Transposable elements

AVR

Avirulence effector

Mo

Magnaporthe oryzae

MoO

Magnaporthe oryzae Oryza

MoT

Magnaporthe oryzae Triticum

MoL

Magnaporthe oryzae Lolium

MoE

Magnaporthe oryzae Eleusine

MoA

Magnaporthe oryzae Avena

MoS

Magnaporthe oryzae Setaria

PAMP

Pathogen-associated molecular pattern

R proteins/genes

Resistance protein/genes

Authors’ contributions

AMS and DC conceived the study, wrote and revised the manuscript. AMS analyzed the data.
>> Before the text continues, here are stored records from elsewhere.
-- ==== Sys2Proof/Laws/Ops.lean ====
section
/-! SUPPORT. One lemma for each shared operation and each meaning, saying once everything it can
do; later proofs cite these and do not unfold. -/

namespace Sys2Proof.Machine

variable {n v : Nat}

theorem faulted_iff (b : BlockOf n v) : b.faulted = true ↔ b.fault ≠ 0#2 := by
  simp [BlockOf.faulted]

theorem unlessFaulted_of_faulted {b : BlockOf n v} {run : BlockOf n v × List Event}
    (h : b.fault ≠ 0#2) : unlessFaulted b run = (b, []) := by
  simp [unlessFaulted, (faulted_iff b).2 h]

theorem unlessFaulted_of_unfaulted {b : BlockOf n v} {run : BlockOf n v × List Event}
    (h : b.fault = 0#2) : unlessFaulted b run = run := by
  simp [unlessFaulted, BlockOf.faulted, h]

/-- Everything RLE can do when it answers a result. -/
theorem rle_ok_cases {r r' : RunStateOf v} {p : Pol} {o : Option (BitVec v)}
    (h : rle r p = .ok (o, r')) :
    (p.held = r.last ∧ r.count.toNat ≠ countLimit v ∧ o = none ∧
      r' = { r with count := r.count + 1 }) ∨
    (p.held ≠ r.last ∧ o = some r.count ∧ r' = ⟨p.held, 0⟩) := by
  unfold rle at h
  split at h
  · rename_i hp
    split at h
    · cases h
    · rename_i hc
      cases h
      exact .inl ⟨hp, hc, rfl, rfl⟩
  · rename_i hp
    cases h
    exact .inr ⟨hp, rfl, rfl⟩

/-- The only way RLE raises a fault. -/
theorem rle_error {r : RunStateOf v} {p : Pol} {c : FaultCause} (h : rle r p = .error c) :
    c = .cntOvf ∧ p.held = r.last ∧ r.count.toNat = countLimit v := by
  unfold rle at h
  split at h
  · rename_i hp
    split at h
    · rename_i hc
      cases h
      exact ⟨rfl, hp, hc⟩
    · cases h
  · cases h

@[simp] theorem smooth_fst (P : Config.Params n v) (h : SmHistOf n) (x : BitVec n) :
    (smooth P h x).1 = P.mean5 h.h0 h.h1 h.h2 h.h3 x := rfl

@[simp] theorem smooth_snd (P : Config.Params n v) (h : SmHistOf n) (x : BitVec n) :
    (smooth P h x).2 = ⟨h.h1, h.h2, h.h3, x⟩ := rfl

@[simp] theorem polarBy_fgt0 (y : Sample) : polarBy fgt0 y = polar y := rfl

/-- Everything the body of PUSH can do when it completes. -/
theorem pushBlock_ok_cases {P : Config.Params n v} {x : BitVec n} {b b' : BlockOf n v}
    (h : pushBlock P x b = .ok b') :
    b.chunkN ≠ P.maxChunk ∧ ∃ o r, rle b.rl (polarBy P.fgt0 (smooth P b.sm x).1) = .ok (o, r) ∧
      b' = { b with sm := (smooth P b.sm x).2, rl := r, rlbuf := b.rlbuf ++ o.toList,
                    chunkN := b.chunkN + 1 } := by
  unfold pushBlock at h
  split at h
  · cases h
  · rename_i hn
    refine ⟨hn, ?_⟩
    cases hr : rle b.rl (polarBy P.fgt0 (smooth P b.sm x).1) with
    | error c => simp only [hr, reduceCtorEq] at h
    | ok o =>
      simp only [hr, Except.ok.injEq] at h
      exact ⟨o.1, o.2, rfl, h.symm⟩

/-- The two ways the body of PUSH raises a fault, the chunk test first (R213). -/
theorem pushBlock_error_cases {P : Config.Params n v} {x : BitVec n} {b : BlockOf n v}
    {c : FaultCause} (h : pushBlock P x b = .error c) :
    (b.chunkN = P.maxChunk ∧ c = .chunkOvf) ∨
    (b.chunkN ≠ P.maxChunk ∧ rle b.rl (polarBy P.fgt0 (smooth P b.sm x).1) = .error c) := by
  unfold pushBlock at h
  split at h
  · rename_i hn
    cases h
    exact .inl ⟨hn, rfl⟩
  · rename_i hn
    cases hr : rle b.rl (polarBy P.fgt0 (smooth P b.sm x).1) with
    | ok o => simp only [hr, reduceCtorEq] at h
    | error c' =>
      simp only [hr, Except.error.injEq] at h
      exact .inr ⟨hn, by rw [h]⟩

/-- Everything PUSH can do: ignored, a fault raised, or completed. -/
theorem pushCommand_cases (P : Config.Params n v) (x : BitVec n) (b : BlockOf n v) :
    (b.fault ≠ 0#2 ∧ pushCommand P x b = (b, [])) ∨
    (b.fault = 0#2 ∧ ∃ c, pushBlock P x b = .error c ∧ pushCommand P x b = (raise c b, [])) ∨
    (b.fault = 0#2 ∧ ∃ t, pushBlock P x b = .ok t ∧ pushCommand P x b = (t, [])) := by
  unfold pushCommand
  by_cases hf : b.fault = 0#2
  · rw [unlessFaulted_of_unfaulted hf]
    cases pushBlock P x b with
    | error c => exact .inr (.inl ⟨hf, c, rfl, rfl⟩)
    | ok t => exact .inr (.inr ⟨hf, t, rfl, rfl⟩)
  · exact .inl ⟨hf, unlessFaulted_of_faulted hf⟩

/-- Everything ENDC can do: ignored, or completed. -/
theorem endcCommand_cases (b : BlockOf n v) :
    (b.fault ≠ 0#2 ∧ endcCommand b = (b, [])) ∨
    (b.fault = 0#2 ∧ endcCommand b = endcBlock b) := by
  by_cases hf : b.fault = 0#2
  · exact .inr ⟨hf, unlessFaulted_of_unfaulted hf⟩
  · exact .inl ⟨hf, unlessFaulted_of_faulted hf⟩

/-- Everything an illegal word can do (R195). -/
theorem illegalWord_cases (b : BlockOf n v) :
    (b.fault ≠ 0#2 ∧ illegalWord b = (b, [])) ∨
    (b.fault = 0#2 ∧ illegalWord b = (raise .illegalCmd b, [])) := by
  by_cases hf : b.fault = 0#2
  · exact .inr ⟨hf, unlessFaulted_of_unfaulted hf⟩
  · exact .inl ⟨hf, unlessFaulted_of_faulted hf⟩

/-- The machine runs a command as the block does under the parameters of this hardware, and
changes nothing around the block but the events. No command stops (R254). -/
theorem exec_eq_commit (i : Instr) (s : State) :
    exec i s = .next (commit (blockCommand hardware i s.blk) s) := by
  cases i <;> rfl

/-- The same of a word, legal or not. -/
theorem runWord_eq_commit (w : CmdWord) (s : State) :
    runWord w s = .next (commit (blockWord hardware w s.blk) s) := by
  unfold runWord blockWord
  cases decode w with
  | ok i => exact exec_eq_commit i s
  | error r => rfl

/-- No command stops: each answers a next state (R254). -/
theorem exec_next (i : Instr) (s : State) : ∃ t, exec i s = .next t := ⟨_, exec_eq_commit i s⟩

theorem runWord_next (w : CmdWord) (s : State) : ∃ t, runWord w s = .next t :=
  ⟨_, runWord_eq_commit w s⟩

/-- A word does what its command does, or what an illegal word does. -/
theorem blockWord_cases (P : Config.Params Config.sampleW v) (w : CmdWord)
    (b : BlockOf Config.sampleW v) :
    (∃ i, decode w = .ok i ∧ blockWord P w b = blockCommand P i b) ∨
    (∃ r, decode w = .error r ∧ blockWord P w b = illegalWord b) := by
  cases h : decode w with
  | ok i => exact .inl ⟨i, rfl, by simp [blockWord, h]⟩
  | error r => exact .inr ⟨r, rfl, by simp [blockWord, h]⟩

@[simp] theorem blockRun_nil (P : Config.Params Config.sampleW v) (b : BlockOf Config.sampleW v) :
    blockRun P [] b = (b, []) := rfl

theorem blockRun_cons (P : Config.Params Config.sampleW v) (w : CmdWord) (ws : List CmdWord)
    (b : BlockOf Config.sampleW v) :
    blockRun P (w :: ws) b = ((blockRun P ws (blockWord P w b).1).1,
      (blockWord P w b).2 ++ (blockRun P ws (blockWord P w b).1).2) := rfl

/-- Words accepted in two lots are accepted as in one. -/
theorem blockRun_append (P : Config.Params Config.sampleW v) (ws more : List CmdWord)
    (b : BlockOf Config.sampleW v) :
    blockRun P (ws ++ more) b = ((blockRun P more (blockRun P ws b).1).1,
      (blockRun P ws b).2 ++ (blockRun P more (blockRun P ws b).1).2) := by
  induction ws generalizing b with
  | nil => simp
  | cons w ws ih => simp [blockRun_cons, ih]

/-- Everything one input can do. -/
theorem accept_cases {p : PortInput} {s t : State} (h : accept p s = .next t) :
    (∃ w, p = .command w ∧ runWord w s = .next t) ∨
    (p = .resetPin ∧ t = resetBlock s) ∨
    (∃ w k u, p = .resetDuring w k ∧ runWord w s = .next u ∧ t = abandon k s u) := by
  cases p with
  | command w => exact .inl ⟨w, rfl, h⟩
  | resetPin => cases h; exact .inr (.inl ⟨rfl, rfl⟩)
  | resetDuring w k =>
    obtain ⟨u, hu⟩ := runWord_next w s
    simp only [accept, hu, Host.Outcome.next.injEq] at h
    exact .inr (.inr ⟨w, k, u, rfl, hu, h.symm⟩)

/-- A NaN result is a NaN, whatever the free value is (R104). -/
@[simp] theorem isNaN_nanResult (a b : Sample) : isNaN (nanResult a b) = true := by
  unfold nanResult
  split
  · assumption
  · decide

/-- A NaN is not strictly greater than zero (R111). -/
theorem fgt0_of_isNaN {y : Sample} (h : isNaN y = true) : fgt0 y = false := by
  simp [fgt0, h]

theorem isNaN_eq_false_of_isInf {a : Sample} (h : isInf a = true) : isNaN a = false := by
  simp only [isInf, Bool.and_eq_true, beq_iff_eq] at h
  simp [isNaN, h.2]

/-- A NaN operand gives a NaN sum (R104). -/
theorem isNaN_fadd32_of_isNaN {a b : Sample} (h : isNaN a = true ∨ isNaN b = true) :
    isNaN (fadd32 a b) = true := by
  unfold fadd32
  rw [if_pos (by simpa using h)]
  exact isNaN_nanResult a b

/-- An infinity plus anything is that infinity or a NaN, and a NaN only beside a NaN or the other
infinity (R104). -/
theorem fadd32_of_isInf_left {a b : Sample} (h : isInf a = true) :
    (fadd32 a b = a ∧ isNaN b = false ∧ (isInf b = true → signBit b = signBit a)) ∨
    (isNaN (fadd32 a b) = true ∧ (isNaN b = true ∨ isInf b = true ∧ signBit b ≠ signBit a)) := by
  have ha := isNaN_eq_false_of_isInf h
  cases hb : isNaN b with
  | true => exact .inr ⟨isNaN_fadd32_of_isNaN (.inr hb), .inl rfl⟩
  | false =>
    by_cases other : isInf b = true ∧ signBit a ≠ signBit b
    · refine .inr ⟨?_, .inr ⟨other.1, Ne.symm other.2⟩⟩
      simp [fadd32, ha, hb, h, other.1, other.2]
    · refine .inl ⟨?_, rfl, fun hi => ?_⟩
      · simp only [fadd32, ha, hb, h, Bool.or_self, Bool.false_eq_true, if_false, if_true]
        rw [if_neg (by simpa using other)]
      · by_contra hs
        exact other ⟨hi, Ne.symm hs⟩

end Sys2Proof.Machine
end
All authors read and approved the final manuscript.

Funding

This study was supported by a Swiss National Science Foundation grant to DC (201149).

Data availability

The data analyzed in the frame of this study were retrieved from NCBI repositories as indicated in the Additional File 2. Draft genome assembly data, a Magnaporthe spp. full-size phylogenetic tree with AVR presence/absence screening is available from Zenodo (10.5281/zenodo.15875042) [107].

Declarations

Ethics approval and consent to participate

N/A.

Consent for publication

N/A.

Competing interests

The authors declare no competing interests.